According to the release, the Tarim basin in Xinjiang is an extremely dry region, set very far inland with one glacier melt-fed river flowing through it. However, these limited resources are highly depended upon. Among the ten million locals, animals, plants and surrounding land, there is considerable competition.
Cotton farmers may be the first to forfeit as soils increasingly become more contaminated. According to their study, soils that have medium to high levels of salt can only produce roughly half of what non-saline soils can support.
While cotton plants prefer a drier climate in order to avoid growing fungus, they also require a lot of water to grow. So, farmers turn to the rivers that can't regenerate themselves nearly as fast as they are being depleted.
The water-use in the region also threatens the rare tree species Euphrates Popular, which relies on deep groundwater, according to the release. These trees are also threatened with deforestation, because farmers clear areas to enlarge their fields. Meanwhile, the trees provide protection against desert storms and help manage the area's climate, according to a release.
In an attempt to remedy this, the researchers suggested a series of preservation recommendations. They will present their findings at a conference in Xinjiang in September.

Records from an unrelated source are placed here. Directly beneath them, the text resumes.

-- ==== Sys2Proof/Laws/Keeps/Mgc.lean ====
section
/-! SUPPORT. The operations of Machine/Mgc.lean are steps of the machine (`Keeps`). -/

set_option Elab.async false

namespace Sys2Proof.Machine

theorem storeAct_keeps {z0 z1 : State} {a1 a2 a3 a4} (h1 : Keeps z0 z1) : Keeps z0 (storeAct z1 a1 a2 a3 a4) := by
  unfold storeAct
  split
  · assumption
  · extract_lets +onlyGivenNames x0
    extract_lets +onlyGivenNames x1
    extract_lets +onlyGivenNames x2
    extract_lets +onlyGivenNames x3
    extract_lets +onlyGivenNames x4
    refine Keeps.cut (s := z0) (t := x4) ?_ (fun _ => ?_)
    · subst x4
      refine State.wr_keeps ?_
      assumption
    clear_value x4
    extract_lets +onlyGivenNames x5
    refine Keeps.cut (s := z0) (t := x5) ?_ (fun _ => ?_)
    · subst x5
      split
      · refine State.setStore_keeps ?_
        assumption
      · assumption
    clear_value x5
    refine Keeps.same ?_ rfl rfl rfl rfl rfl rfl rfl rfl rfl rfl rfl
    assumption

theorem execStoreDone_keeps {z0 z1 t0 : State} (h1 : Keeps z0 z1) (ht : execStoreDone z1 = .next t0) :
    Keeps z0 t0 := by
  unfold execStoreDone at ht
  cases ht
  split
  · assumption
  · extract_lets +onlyGivenNames x0
    extract_lets +onlyGivenNames x1
    refine Keeps.cut (s := z0) (t := x1) ?_ (fun _ => ?_)
    · subst x1
      refine Keeps.same ?_ rfl rfl rfl rfl rfl rfl rfl rfl rfl rfl rfl
      assumption
    clear_value x1
    extract_lets +onlyGivenNames x2
    refine Keeps.cut (s := z0) (t := x2) ?_ (fun _ => ?_)
    · subst x2
      split
      · refine State.setStore_keeps ?_
        assumption
      · refine State.fault_keeps ?_
        assumption
    clear_value x2
    extract_lets +onlyGivenNames x3
    refine Keeps.cut (s := z0) (t := x3) ?_ (fun _ => ?_)
    · subst x3
      refine State.wr_keeps ?_
      refine State.wr_keeps ?_
      refine State.wr_keeps ?_
      assumption
    clear_value x3
    refine State.raise_keeps ?_
    refine State.audit_keeps ?_
    assumption

theorem attAct_keeps {z0 z1 : State} {a1 a2} (h1 : Keeps z0 z1) : Keeps z0 (attAct z1 a1 a2) := by
  unfold attAct
  extract_lets +onlyGivenNames x0
  extract_lets +onlyGivenNames x1
  refine Keeps.cut (s := z0) (t := x1) ?_ (fun _ => ?_)
  · subst x1
    refine State.wr_keeps ?_
    assumption
  clear_value x1
  refine Keeps.same ?_ rfl rfl rfl rfl rfl rfl rfl rfl rfl rfl rfl
  assumption

theorem execAttDone_keeps {z0 z1 t0 : State} (h1 : Keeps z0 z1) (ht : execAttDone z1 = .next t0) :
    Keeps z0 t0 := by
  unfold execAttDone at ht
  cases ht
  split
  · assumption
  · extract_lets +onlyGivenNames x0
    extract_lets +onlyGivenNames x1
    refine Keeps.cut (s := z0) (t := x1.2) ?_ (fun _ => ?_)
    · subst x1
      refine State.ownBlock_keeps ?_
      assumption
    clear_value x1
    extract_lets +onlyGivenNames x2
    refine Keeps.cut (s := z0) (t := x2) ?_ (fun _ => ?_)
    · subst x2
      split
      · refine State.store_keeps ?_
        assumption
      · assumption
    clear_value x2
    extract_lets +onlyGivenNames x3
    extract_lets +onlyGivenNames x4
    refine Keeps.cut (s := z0) (t := x4) ?_ (fun _ => ?_)
    · subst x4
      refine Keeps.same ?_ rfl rfl rfl rfl rfl rfl rfl rfl rfl rfl rfl
      assumption
    clear_value x4
    extract_lets +onlyGivenNames x5
    refine Keeps.cut (s := z0) (t := x5) ?_ (fun _ => ?_)
    · subst x5
      refine State.raise_keeps ?_
      refine State.audit_keeps ?_
      refine State.wr_keeps ?_
      assumption
    clear_value x5
    split
    · refine State.checkpoint_keeps ?_
      assumption
    · assumption

theorem audAct_keeps {z0 z1 : State} (h1 : Keeps z0 z1) : Keeps z0 (audAct z1) := by
  unfold audAct
  extract_lets +onlyGivenNames x0
  refine Keeps.same ?_ rfl rfl rfl rfl rfl rfl rfl rfl rfl rfl rfl
  assumption

theorem execAudDone_keeps {z0 z1 t0 : State} (h1 : Keeps z0 z1) (ht : execAudDone z1 = .next t0) :
    Keeps z0 t0 := by
  unfold execAudDone at ht
  cases ht
  split
  · assumption
  · extract_lets +onlyGivenNames x0
    extract_lets +onlyGivenNames x1
    refine Keeps.cut (s := z0) (t := x1) ?_ (fun _ => ?_)
    · subst x1
      refine Keeps.same ?_ rfl rfl rfl rfl rfl rfl rfl rfl rfl rfl rfl
      assumption
    clear_value x1
    extract_lets +onlyGivenNames x2
    refine Keeps.cut (s := z0) (t := x2) ?_ (fun _ => ?_)
    · subst x2
      split
      · refine State.store_keeps ?_
        assumption
      · assumption
    clear_value x2
    refine State.raise_keeps ?_
    assumption

theorem lcCheck_keeps {z0 z1 : State} {a1 a2} (h1 : Keeps z0 z1) : Keeps z0 (lcCheck z1 a1 a2).2 := by
  unfold lcCheck
  split
  · dsimp only
    assumption
  · extract_lets +onlyGivenNames x0
    split
    · dsimp only
      assumption
    · dsimp only
      refine State.wr_keeps ?_
      assumption

theorem lcAct_keeps {z0 z1 : State} {a1 a2 a3} (h1 : Keeps z0 z1) : Keeps z0 (lcAct z1 a1 a2 a3) := by
  unfold lcAct
  split
  · assumption
  · extract_lets +onlyGivenNames x0
    refine Keeps.cut (s := z0) (t := x0) ?_ (fun _ => ?_)
    · subst x0
      refine State.wr_keeps ?_
      assumption
    clear_value x0
    refine Keeps.same ?_ rfl rfl rfl rfl rfl rfl rfl rfl rfl rfl rfl
    assumption

theorem State.wipeAon_keeps {z0 z1 : State} (h1 : Keeps z0 z1) : Keeps z0 (State.wipeAon z1) := by
  unfold State.wipeAon
  extract_lets +onlyGivenNames x0
  refine Keeps.cut (s := z0) (t := x0) ?_ (fun _ => ?_)
  · subst x0
    refine Keeps.same ?_ rfl rfl rfl rfl rfl rfl rfl rfl rfl rfl rfl
    assumption
  clear_value x0
  refine Keeps.foldl ?_ (fun _ _ _ => ?_)
  · assumption
  · split
    · refine State.wr_keeps ?_
      assumption
    · refine State.wr_keeps ?_
      assumption

theorem execLcChanged_keeps {z0 z1 t0 : State} (h1 : Keeps z0 z1) (ht : execLcChanged z1 = .next t0) :
    Keeps z0 t0 := by
  unfold execLcChanged at ht
  cases ht
  split
  · assumption
  · extract_lets +onlyGivenNames x0
    extract_lets +onlyGivenNames x1
    refine Keeps.cut (s := z0) (t := x1) ?_ (fun _ => ?_)
    · subst x1
      refine State.setStore_keeps ?_
      assumption
    clear_value x1
    extract_lets +onlyGivenNames x2
    refine Keeps.cut (s := z0) (t := x2) ?_ (fun _ => ?_)
    · subst x2
      refine State.loadFactory_keeps ?_
      refine State.wipeAon_keeps ?_
      refine State.powerOffAll_keeps ?_
      assumption
    clear_value x2
    extract_lets +onlyGivenNames x3
    refine Keeps.cut (s := z0) (t := x3) ?_ (fun _ => ?_)
    · subst x3
      refine State.startPd38_keeps ?_
      refine State.setDomain_keeps ?_
      refine State.mgcLost_keeps ?_
      assumption
    clear_value x3
    extract_lets +onlyGivenNames x4
    refine Keeps.cut (s := z0) (t := x4) ?_ (fun _ => ?_)
    · subst x4
      refine State.wr_keeps ?_
      refine State.wr_keeps ?_
      refine State.wr_keeps ?_
      assumption
    clear_value x4
    refine State.raise_keeps ?_
    refine State.audit_keeps ?_
    assumption

end Sys2Proof.Machine
end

Among their suggestions is reforestation and renaturalization, sustainable land use, allowing the groundwater to replenish during the annual summer flood, and using alternative farming techniques.
"We hope that this implementation workshop will herald a new era in sustainable land and water management in the region," Disse added in a statement. "This is the only way that we can ensure long-term stability in this part of the world."